文/蜜雪兒.桑娜;譯/韓絜光

媽媽不在以後,我去 H Mart 老是會哭。

H Mart 是專賣亞洲食品的連鎖超市,H 是韓語「한아름」的縮寫,大概的意思是「雜貨拿得滿手都是」。對於隻身出國留學的「降落傘兒童」來說,H Mart 是他們會為了找某一款能讓他們憶起家鄉味的泡麵,專程前來的地方。韓國家庭也在這裡買年糕,做放了牛肉的年糕湯來迎接新年。只有在這裡,你才買得到一大甕剝皮蒜仁,因為也只有這裡真正知道,你在烹煮你自己人吃的某一道菜時,應該放多少蒜頭。

和普通生鮮超市相比,H Mart 也截然不同。一般超市頂多只有一排走道被標示為「異國食材區」,但 H Mart 徹底擺脫了這種限制──在這裡,你不會看到 Goya 牌豆子罐頭被排在是拉差泰國辣椒醬旁邊。在這樣一間超市,你倒是有可能在小菜冰櫃旁,撞見我淚流滿面,思念媽媽做的滷蛋和蘿蔔冷湯的滋味。或者你會在冷凍食品區看到我,手裡捧著一疊餃子皮,回想起從前和媽媽在廚房把豬絞肉和細香蔥包進薄皮裡的時光。又或者,你會在乾貨區附近看到我哽咽啜泣,默默地問自己:如果以後忘記家裡習慣買哪個牌子的海苔,也不能再打電話問誰了,那我還算是個韓國人嗎?

我從小在美國長大,爸爸是白人,媽媽是韓國人,一直以來都是透過媽媽接觸我們的韓國傳統。她從沒真正教過我做菜(韓國人往往排斥使用量匙,只會用謎語般的句子說明步驟,比如「灑點芝麻香油,不多不少,像媽媽做的味道就好」),但她確實在我身上養出了韓國人特有的胃口,這代表我除了崇尚美食,也有用吃來發洩情緒的傾向。我們挑剔飲食上的種種細節,例如:泡菜要酸得恰到好處,烤豬五花肉也要酥得正好;大醬湯上桌時必須滾燙冒泡,否則不吃也罷。事先備好一星期的晚餐──這個概念不僅荒謬,還冒犯了我們的生活習慣。我們全看當天想吃什麼才吃什麼。如果真的想連續三週都吃泡菜鍋,那我們就會盡情地吃,吃到新的欲望浮現為止。我們也配合時令和節慶而吃。

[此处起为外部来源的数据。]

/-- Taking a trap (R284, R289), in one step. With a handler and in kernel mode, the registers of the trap are set, the mode
becomes handler mode, the handler's operand latches read zero, its count starts at 0 and the next bundle is TVEC, from the
second core cycle on. Otherwise the trap is not taken: the strand waits in FAULTWAIT, EPC, TCAUSE and TVAL keep their values,
and the replay buffer holds the untaken-trap record. `idx`, `n`, `handler`, `first`, `next` and `perf` describe the bundle. A strand in
DRAINING keeps that state in its handler, a case R36's table does not list (log entry 80). -/
def Strand.takeTrap (x : Strand) (idx n : Nat) (handler first : Bool) (next : Option Nat) (perf : BitVec 4) (r : Report) : Strand :=
  match handler, x.image.tvec with
  | false, some tvec =>
    { x with
      epc := BitVec.ofNat 64 idx
      tcause := tcauseWord r.cause r.slot perf r.pend r.stage r.akind
      tval := r.tval
      handler := true
      hcnt := 0
      latH := .zero
      pc := tvec
      holdFor := 1
      served := false
      vxHold := none
      released := false
      iss := .none
      replay := some ⟨idx, n, false, first, next, perf, false, false, x.iss.regOp, none⟩ }
  | _, _ =>
    let b : Replay := ⟨idx, n, handler, first, next, perf, false, x.iss.eret, x.iss.regOp, some (r.cause, r.tval)⟩
    { x with
      life := .faultWait
      iss := .none
      served := false
      vxHold := none
      released := false
      replay := if handler then x.replay else some b
      hreplay := if handler then some b else none }

/-- The performed bit of a slot. -/
def slotBit (k : Nat) : BitVec 4 := BitVec.ofNat 4 (2 ^ k)

/-- A slot of the bundle in issue has performed (R282, R283). -/
def Strand.performed (x : Strand) (k : Nat) : Strand := { x with iss := { x.iss with perf := x.iss.perf ||| slotBit k } }

/-- A slot of the bundle in issue traps (R282). When several slots trap, the lowest-numbered is reported; the others only stay
unperformed. -/
def Strand.slotTrap (x : Strand) (k : Nat) (c : Cause) (tval : W64) : Strand :=
  match x.iss.trapped with
  | none => { x with iss := { x.iss with trapped := some (k, c, tval) } }
  | some r => if r.1 ≤ k then x else { x with iss := { x.iss with trapped := some (k, c, tval) } }

/-- The bundle that the strand reissues in its present mode (R285, R289). -/
def Strand.reissue (x : Strand) : Option Replay :=
  match (if x.handler then x.hreplay else x.replay) with
  | some r => if r.again then some r else none
  | none => none

/-- A trap before any slot of the bundle performs: JR and RET (R104, R282). -/
def Strand.voidTrap (x : Strand) (k : Nat) (c : Cause) (tval : W64) : Strand :=
  { x with iss := { x.iss with void := true, perf := (x.reissue.map Replay.perf).getD 0 } }.slotTrap k c tval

每當春天到來、天氣漸暖,我們會把露營用的烤爐端到戶外,坐在露臺上烤新鮮的豬五花肉條。我過生日的時候,我們家會吃海帶湯──溫暖的海帶湯富含營養,很適合婦女產後做月子吃,而韓國人傳統過生日時,也會吃海帶湯來感謝母親辛苦生育自己。

在美食街走著走著就哭了

飲食,是我媽媽表達愛的方式。不管她表面看來有多刻薄、多不講情面,再三鞭策我滿足她那些頑固的期許,但每次打開她做的午餐便當,吃到她按照我的喜好烹煮的晚餐,我總是能感受到她流露的關愛。我其實說不了幾句韓語,但每次走進 H Mart,我總會錯以為自己的韓語十分流利。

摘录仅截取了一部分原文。